▼
-- ==== Sys2Proof/Tests/Slice0.lean ====
section
/-! SUPPORT. The package's own tests: ill-formed commands that the check refuses, words of the spec's tables, small steps, and a
state that meets the hypotheses of each statement. -/

namespace Sys2Proof.Tests

open Sys2Proof Sys2Proof.Machine

set_option Elab.async false


/-! ### A state that meets the hypotheses of each statement, clause by clause -/

/-- A module that runs: S8 is done, cadence time counts and is synchronised, both links are up, the management port has its
addresses. -/
def up : State :=
  { cad := { aligned := true, synced := true, lap := 1000 }, boot := { step := 8, state := 1, variant := 3, identity := true },
    gear := { gear := 1 }, ports := [(0, { linkUp := true }), (1, { linkUp := true })], mgmt := { addr := some 9, eid := 8 } }

/-- The running module in another tick. -/
def upAt (t : BitVec 16) : State := { up with cad := { up.cad with tick := t } }

/-- A tick of lap 1000. -/
def mark (t : BitVec 16) : Time := (1000 : BitVec 40) ++ t

theorem test_hyp_step :
    (∃ (s : State) (c : Instr) (rest : List Instr), s.pending = c :: rest) ∧ (∃ s : State, s.pending = []) ∧
    (∃ s : State, s.timed ∧ s.cad.tick ≠ 0 ∧ s.cad.tick ≠ 65535 ∧ ∀ g : Sgrp, (s.strobe g.val).due = false) ∧
    (∃ s : State, s.timed ∧ s.cad.tick = 0) ∧ (∃ s : State, s.timed ∧ s.cad.tick = 65535) ∧
    ∃ s : State, s.clocked = false ∧ s.counting = false :=
  ⟨⟨{ up with pending := [.getbcr] }, _, _, rfl⟩, ⟨up, rfl⟩, ⟨upAt 65534, by decide +kernel⟩, ⟨up, by decide +kernel⟩,
   ⟨upAt 65535, by decide +kernel⟩, ⟨{ boot := { supply := .aux } }, by decide +kernel⟩⟩

theorem test_hyp_cadenceMarks :
    (∃ s : State, s.clocked ∧ s.cad.aligned = false ∧ 1 ≤ s.boot.step.toNat ∧ ∀ g : Sgrp, (s.strobe g.val).due = false) ∧
    (∃ s : State, s.timed ∧ s.cad.tick ≠ 0) ∧ (∃ s : State, s.clocked ∧ rising s.plls) ∧
    ∃ s : State, s.boot.supply = .saved ∧ s.cad.stopped = false ∧ rising s.plls :=
  ⟨⟨{ boot := { step := 1 } }, by decide +kernel⟩, ⟨upAt 1, by decide +kernel⟩,
   ⟨{ up with plls := [(0, { ratio := 16 }), (3, { active := true })] }, by decide +kernel⟩,
   ⟨{ up with boot := { up.boot with supply := .saved } }, by decide +kernel⟩⟩

theorem test_hyp_synchronisation :
    (∃ (s : State) (p : Port), s.hears p ∧ s.isSteward p ∧ s.cad.aligned ∧ (∀ e ∈ s.allots, e.2.tables = []) ∧
      timedArmed s = false ∧ s.cad.syncLapHi.toNat < 0x80 ∧ s.cad.tick ≠ 65535) ∧
    (∃ (s : State) (p : Port), s.hears p ∧ s.isSteward p ∧ s.cad.aligned ∧ (∀ e ∈ s.allots, e.2.tables = []) ∧
      timedArmed s = false ∧ 0x80 ≤ s.cad.syncLapHi.toNat) ∧
    (∃ (s : State) (p : Port), s.hears p ∧ s.isSteward p ∧ timedArmed s) ∧
    (∃ (s : State) (p : Port), s.hears p ∧ s.isSteward p ∧ ∃ e ∈ s.allots, e.2.tables ≠ []) ∧
    (∃ (s : State) (p : Port), s.hears p ∧ s.isSteward p = false) ∧
    (∃ s : State, s.timed ∧ s.cad.tick = 8) ∧
    (∃ (s : State) (k : Spoke), s.timed ∧ 8 ≤ s.cad.tick.toNat ∧ s.cad.tick.toNat ≤ 32767 ∧ (s.spk k.val).state = 5 ∧
      s.cad.syncArmed ∧ s.cad.syncMode = 2 ∧ s.cad.syncSpoke.toNat = k.val) ∧
    (∃ (s : State) (k : Spoke), s.timed ∧ 8 ≤ s.cad.tick.toNat ∧ s.cad.tick.toNat ≤ 32767 ∧ (s.spk k.val).state = 5 ∧
      s.cad.synced ∧ s.cad.syncArmed ∧ s.cad.syncMode = 2 ∧ s.cad.syncSpoke.toNat ≠ k.val) ∧
    (∃ (s : State) (k : Spoke), s.cad.synced = false ∧ s.cad.syncArmed ∧ s.cad.syncMode = 2 ∧ s.cad.syncSpoke.toNat = k.val) ∧
    ∃ (s : State) (k : Spoke), s.cad.tick.toNat = 7 ∨ s.cad.tick.toNat = 32768 ∨ (s.spk k.val).state ≠ 5 :=
  ⟨⟨{ upAt 65534 with allots := [(0, {})] }, 0, by decide +kernel⟩,
   ⟨{ up with cad := { up.cad with syncLapHi := 0x80 } }, 0, by decide +kernel⟩,
   ⟨{ up with strobes := [(3, { armed := some 9 })] }, 0, by decide +kernel⟩,
   ⟨{ up with allots := [(2, { tables := [⟨0, 1, 0, false, none, [], []⟩] })] }, 0, by decide +kernel⟩, ⟨up, 1, by decide +kernel⟩,
   ⟨upAt 8, by decide +kernel⟩,
   ⟨{ up with cad := { up.cad with tick := 8, syncArmed := true, syncMode := 2, syncSpoke := 35 }, spokes := [(35, { state := 5 })] },
    35, by decide +kernel⟩,
   ⟨{ upAt 32767 with spokes := [(0, { state := 5 })]
                      cad := { up.cad with tick := 32767, syncArmed := true, syncMode := 2, syncSpoke := 35 } }, 0, by decide +kernel⟩,
   ⟨{ up with cad := { up.cad with synced := false, syncArmed := true, syncMode := 2 } }, 0, by decide +kernel⟩, ⟨upAt 32768, 0, by decide +kernel⟩⟩

theorem test_hyp_lapBoundary :
    (∃ s : State, s.timed ∧ s.cad.tick = 65535 ∧ s.upd.armed = none ∧ (∀ g : Sgrp, (s.strobe g.val).due = false) ∧ s.cad.syncArmed ∧
      s.cad.syncMode = 1 ∧ s.ctl ∧ s.acc.n ≠ 0 ∧ s.acc.held = false ∧ s.acc.shifted = false ∧ s.pwr.leaseLeft = 1 ∧
      s.mgmt.lostRun = 0 ∧ s.mgmt.events.length ≤ 200 ∧ s.thm.failed.length = 4) ∧
    (∃ (s : State) (n : Nat) (a : AllotSt), s.timed ∧ s.cad.tick = 65535 ∧ s.upd.armed = none ∧
      (∀ g : Sgrp, (s.strobe g.val).due = false) ∧ s.allot n = some a ∧ a.reset = .boundary ∧ a.groups.getLsbD 2) ∧
    (∃ s : State, s.timed ∧ s.cad.tick = 65535 ∧ s.cad.syncArmed = false ∧ s.upd.armed = some (s.cad.lap + 1) ∧
      (∀ g : Sgrp, (s.strobe g.val).due = false) ∧ s.upd.state ≠ 3) ∧
    (∃ s : State, s.timed ∧ s.cad.tick = 65535 ∧ s.cad.syncArmed = false ∧ s.upd.armed = some (s.cad.lap + 1) ∧
      (∀ g : Sgrp, (s.strobe g.val).due = false) ∧ s.upd.state = 3 ∧ s.thm.trip) ∧
    ∃ s : State, s.timed ∧ s.cad.tick = 65535 ∧ s.cad.syncArmed = false ∧ s.upd.armed = some (s.cad.lap + 1) ∧
      (∀ g : Sgrp, (s.strobe g.val).due = false) ∧ s.upd.state = 3 ∧ s.allots = [] ∧ s.frc.saved = false ∧ s.lodge.pairLost = false ∧
      s.thm.trip = false ∧ s.mgmt.odoRead :=
  ⟨⟨{ up with cad := { up.cad with tick := 65535, syncArmed := true, syncMode := 1 }, acc := { n := 1 }, pwr := { leaseLeft := 1 } },
    by decide +kernel⟩,
   ⟨{ upAt 65535 with allots := [(3, { groups := 4, reset := .boundary })] }, 3, _, by decide +kernel, by decide +kernel, by decide +kernel,
    by decide +kernel, rfl, by decide +kernel⟩,
   ⟨{ upAt 65535 with upd := { armed := some 1001 } }, by decide +kernel⟩,
   ⟨{ upAt 65535 with upd := { armed := some 1001, state := 3 }, thm := { trip := true } }, by decide +kernel⟩,
   ⟨{ upAt 65535 with upd := { armed := some 1001, state := 3 }, mgmt := { up.mgmt with odoRead := true } }, by decide +kernel⟩⟩

theorem test_hyp_gearShift :
    (∃ (s : State) (p : Pav), s.clocked ∧ s.gear.programmed ≠ 0 ∧ (s.pll p.val).idleLock = false ∧ s.gear.shiftDue ∧
      s.gear.gear.toNat < s.gear.programmed.toNat ∧ s.thm.trip = false) ∧
    (∃ (s : State) (p : Pav), s.clocked ∧ s.gear.programmed ≠ 0 ∧ (s.pll p.val).idleLock = false ∧ s.thm.trip) ∧
    (∃ s : State, s.ctl ∧ s.timed ∧ s.cad.tick = 32767 ∧ s.gear.shiftDue ∧ ∀ p : Pav, (s.pll p.val).idleLock) ∧
    (∃ s : State, s.ctl ∧ s.timed ∧ s.cad.tick = 32767 ∧ s.gear.shiftDue ∧ ∃ p : Pav, (s.pll p.val).idleLock = false ∧
      ∀ q : Pav, q < p → (s.pll q.val).idleLock) ∧
    (∃ s : State, s.gear.lockFailed ≠ none ∧ s.clear) ∧
    (∃ s : State, s.ctl ∧ s.timed ∧ s.cad.tick = 4 ∧ s.gear.shiftDue ∧ s.clear ∧ s.thm.trip = false ∧ rising s.ramps) ∧
    ∃ s : State, s.gear.shiftDue = false :=
  ⟨⟨{ up with gear := { gear := 1, programmed := 5, shiftDue := true } }, 3, by decide +kernel⟩,
   ⟨{ up with gear := { gear := 1, programmed := 5, shiftDue := true }, thm := { trip := true } }, 3, by decide +kernel⟩,
   ⟨{ upAt 32767 with gear := { gear := 1, programmed := 5, shiftDue := true }
                      plls := (List.range 4).map (fun p => (p, { idleLock := true })) }, by decide +kernel⟩,
   ⟨{ upAt 32767 with gear := { gear := 1, programmed := 5, shiftDue := true }, plls := [(0, { idleLock := true })] },
    by decide +kernel, by decide +kernel, by decide +kernel, by decide +kernel, 1, by decide +kernel⟩,
   ⟨{ up with gear := { lockFailed := some 3 } }, by decide +kernel⟩,
   ⟨{ upAt 4 with gear := { gear := 1, programmed := 5, shiftDue := true }, ramps := [(0, { level := 16, target := 16 })] },
    by decide +kernel⟩, ⟨up, by decide +kernel⟩⟩

theorem test_hyp_ramps :
    (∃ s : State, s.ctl ∧ s.timed ∧ s.ramping ∧ s.gear.rampNext.toNat ≤ s.now.toNat ∧
      (s.now.toNat - s.gear.rampNext.toNat) % 16 = 0 ∧ rising s.ramps) ∧
    (∃ s : State, s.ramping = false) ∧
    (∃ s : State, s.ctl ∧ s.timed ∧ 260 ≤ s.cad.tick.toNat ∧ (s.cad.tick.toNat - 4) % 256 = 0 ∧ rising s.ramps) ∧
    (∃ (s : State) (a : Allot) (x : AllotSt) (l : BitVec 40), s.allot a.val = some x ∧ s.ctl ∧ s.timed ∧ x.run = none ∧
      x.pendRun = none ∧ x.restLap = some l ∧ l.toNat ≤ s.cad.lap.toNat) ∧
    ∃ (s : State) (a : Allot) (x : AllotSt), s.allot a.val = some x ∧ s.ctl ∧ s.timed ∧ (x.run ≠ none ∨ x.pendRun ≠ none) :=
  ⟨⟨{ upAt 64 with ramps := [(0, { level := 3, target := 16 })], gear := { gear := 1, rampNext := mark 48 } }, by decide +kernel⟩,
   ⟨up, by decide +kernel⟩, ⟨{ upAt 260 with ramps := [(2, { level := 14, target := 16, recover := true })] }, by decide +kernel⟩,
   ⟨{ up with allots := [(3, { groups := 2, restLap := some 1000 })] }, 3, _, 1000, rfl, by decide +kernel⟩,
   ⟨{ up with allots := [(3, { groups := 2, run := some ⟨0, 0, 7, 0, 0, [], 0, 0⟩ })] }, 3, _, rfl, by decide +kernel⟩⟩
▲
## Exercise description
The answer consists of the lines above that include the word "leaseLeft", each copied exactly.

## Response
      s.cad.syncMode = 1 ∧ s.ctl ∧ s.acc.n ≠ 0 ∧ s.acc.held = false ∧ s.acc.shifted = false ∧ s.pwr.leaseLeft = 1 ∧
  ⟨⟨{ up with cad := { up.cad with tick := 65535, syncArmed := true, syncMode := 1 }, acc := { n := 1 }, pwr := { leaseLeft := 1 } },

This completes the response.